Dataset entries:
== Segment start ==
/-- R294: VGATH's elements are those that its indices name, and 0 where they name none. -/
theorem gatherRead_spec (hk : v.kind = .gather) (ha : v.a = some q) (hr : s.vecRead h v p = .ok x y z locs s' touched) (hw : s.vwork = {})
    (hj : y[j]? = some i) :
    (shExt ((s.task s.cur.task).shape q.reg) 0 ≤ i → x[j]? = some 0)
    ∧ (i < shExt ((s.task s.cur.task).shape q.reg) 0 →
      ∃ l, s.elemCheck ((s.task s.cur.task).shape q.reg) (indexAddr ((s.task s.cur.task).shape q.reg) i) .read = .ok l
        ∧ ∀ k, l = .mem k none → x[j]? = some (natOfBytes ((keysOf k (shEsz ((s.task s.cur.task).shape q.reg))).map
            (s.readByte s.cur.task s.cur.which s.cur.idx)))) := by
  obtain ⟨idx, -, hpass, -, got, hx, hy, -⟩ := elements_of_read hr
  rw [if_neg (by rw [hk]; decide)] at hy
  have hpA := hpass _ ((mem_checkOrder _).mpr (.inl rfl))
  simp only [checksA, if_pos hk, hw, ha, opdRow_some, ← hy] at hpA hx
  obtain ⟨l, hplace, hnone, hsome⟩ := indexCheck_spec hpA hj
  rw [hx, List.getElem?_map, hplace, Option.map_some]
  refine ⟨fun hi => ?_, fun hi => ⟨l, hsome hi, ?_⟩⟩
  · rw [hnone hi]
    rfl
  · rintro k rfl
    rw [elemValue_local (local_of_elemCheck (hsome hi))]

/-- R294: VSCAT writes at the places that its indices name, and nowhere for an index that names none. -/
theorem scatterRead_spec (hk : v.kind = .scatter) (hd : v.d = some q) (hr : s.vecRead h v p = .ok x y z locs s' touched) (hw : s.vwork = {})
    (hj : y[j]? = some i) :
    (shExt ((s.task s.cur.task).shape q.reg) 0 ≤ i → locs[j]? = some .nowhere)
    ∧ (i < shExt ((s.task s.cur.task).shape q.reg) 0 →
      ∃ l, locs[j]? = some l ∧ s.elemCheck ((s.task s.cur.task).shape q.reg) (indexAddr ((s.task s.cur.task).shape q.reg) i) .write = .ok l) := by
  obtain ⟨idx, -, hpass, hlocs, got, -, hy, -⟩ := elements_of_read hr
  rw [if_neg (by rw [hk]; decide)] at hy
  have hpD := hpass _ ((mem_checkOrder _).mpr (.inr (.inr (.inr rfl))))
  simp only [checksD, if_pos hk, hw, hd, opdRow_some, ← hy] at hpD hlocs
  obtain ⟨l, hplace, hnone, hsome⟩ := indexCheck_spec hpD hj
  rw [← hlocs] at hplace
  exact ⟨fun hi => by rw [hplace, hnone hi], fun hi => ⟨l, hplace, hsome hi⟩⟩

end

/-! The merge of VJOIN. -/

/-- A merge's result when it may write a number of outputs: those of its outputs, and whether one found no place. -/
def within (l : List Nat) (room : Nat) : List Nat × Bool := (l.take room, decide (room < l.length))

/-- R295: an output takes a place, or stops the merge when none is left. -/
theorem within_cons (e : Nat) (l : List Nat) (room : Nat) :
    within (e :: l) room = if room = 0 then ([], true) else (e :: (within l (room - 1)).1, (within l (room - 1)).2) := by
  cases room <;> simp [within]

theorem within_nil (room : Nat) : within [] room = ([], false) := by simp [within]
== Segment end ==
• [Try it]: Your task is to restate every record word for word.

• [Written answer]:
/-- R294: VGATH's elements are those that its indices name, and 0 where they name none. -/
theorem gatherRead_spec (hk : v.kind = .gather) (ha : v.a = some q) (hr : s.vecRead h v p = .ok x y z locs s' touched) (hw : s.vwork = {})
    (hj : y[j]? = some i) :
    (shExt ((s.task s.cur.task).shape q.reg) 0 ≤ i → x[j]? = some 0)
    ∧ (i < shExt ((s.task s.cur.task).shape q.reg) 0 →
      ∃ l, s.elemCheck ((s.task s.cur.task).shape q.reg) (indexAddr ((s.task s.cur.task).shape q.reg) i) .read = .ok l
        ∧ ∀ k, l = .mem k none → x[j]? = some (natOfBytes ((keysOf k (shEsz ((s.task s.cur.task).shape q.reg))).map
            (s.readByte s.cur.task s.cur.which s.cur.idx)))) := by
  obtain ⟨idx, -, hpass, -, got, hx, hy, -⟩ := elements_of_read hr
  rw [if_neg (by rw [hk]; decide)] at hy
  have hpA := hpass _ ((mem_checkOrder _).mpr (.inl rfl))
  simp only [checksA, if_pos hk, hw, ha, opdRow_some, ← hy] at hpA hx
  obtain ⟨l, hplace, hnone, hsome⟩ := indexCheck_spec hpA hj
  rw [hx, List.getElem?_map, hplace, Option.map_some]
  refine ⟨fun hi => ?_, fun hi => ⟨l, hsome hi, ?_⟩⟩
  · rw [hnone hi]
    rfl
  · rintro k rfl
    rw [elemValue_local (local_of_elemCheck (hsome hi))]

/-- R294: VSCAT writes at the places that its indices name, and nowhere for an index that names none. -/
theorem scatterRead_spec (hk : v.kind = .scatter) (hd : v.d = some q) (hr : s.vecRead h v p = .ok x y z locs s' touched) (hw : s.vwork = {})
    (hj : y[j]? = some i) :
    (shExt ((s.task s.cur.task).shape q.reg) 0 ≤ i → locs[j]? = some .nowhere)
    ∧ (i < shExt ((s.task s.cur.task).shape q.reg) 0 →
      ∃ l, locs[j]? = some l ∧ s.elemCheck ((s.task s.cur.task).shape q.reg) (indexAddr ((s.task s.cur.task).shape q.reg) i) .write = .ok l) := by
  obtain ⟨idx, -, hpass, hlocs, got, -, hy, -⟩ := elements_of_read hr
  rw [if_neg (by rw [hk]; decide)] at hy
  have hpD := hpass _ ((mem_checkOrder _).mpr (.inr (.inr (.inr rfl))))
  simp only [checksD, if_pos hk, hw, hd, opdRow_some, ← hy] at hpD hlocs
  obtain ⟨l, hplace, hnone, hsome⟩ := indexCheck_spec hpD hj
  rw [← hlocs] at hplace
  exact ⟨fun hi => by rw [hplace, hnone hi], fun hi => ⟨l, hplace, hsome hi⟩⟩

end

/-! The merge of VJOIN. -/

/-- A merge's result when it may write a number of outputs: those of its outputs, and whether one found no place. -/
def within (l : List Nat) (room : Nat) : List Nat × Bool := (l.take room, decide (room < l.length))

/-- R295: an output takes a place, or stops the merge when none is left. -/
theorem within_cons (e : Nat) (l : List Nat) (room : Nat) :
    within (e :: l) room = if room = 0 then ([], true) else (e :: (within l (room - 1)).1, (within l (room - 1)).2) := by
  cases room <;> simp [within]

theorem within_nil (room : Nat) : within [] room = ([], false) := by simp [within]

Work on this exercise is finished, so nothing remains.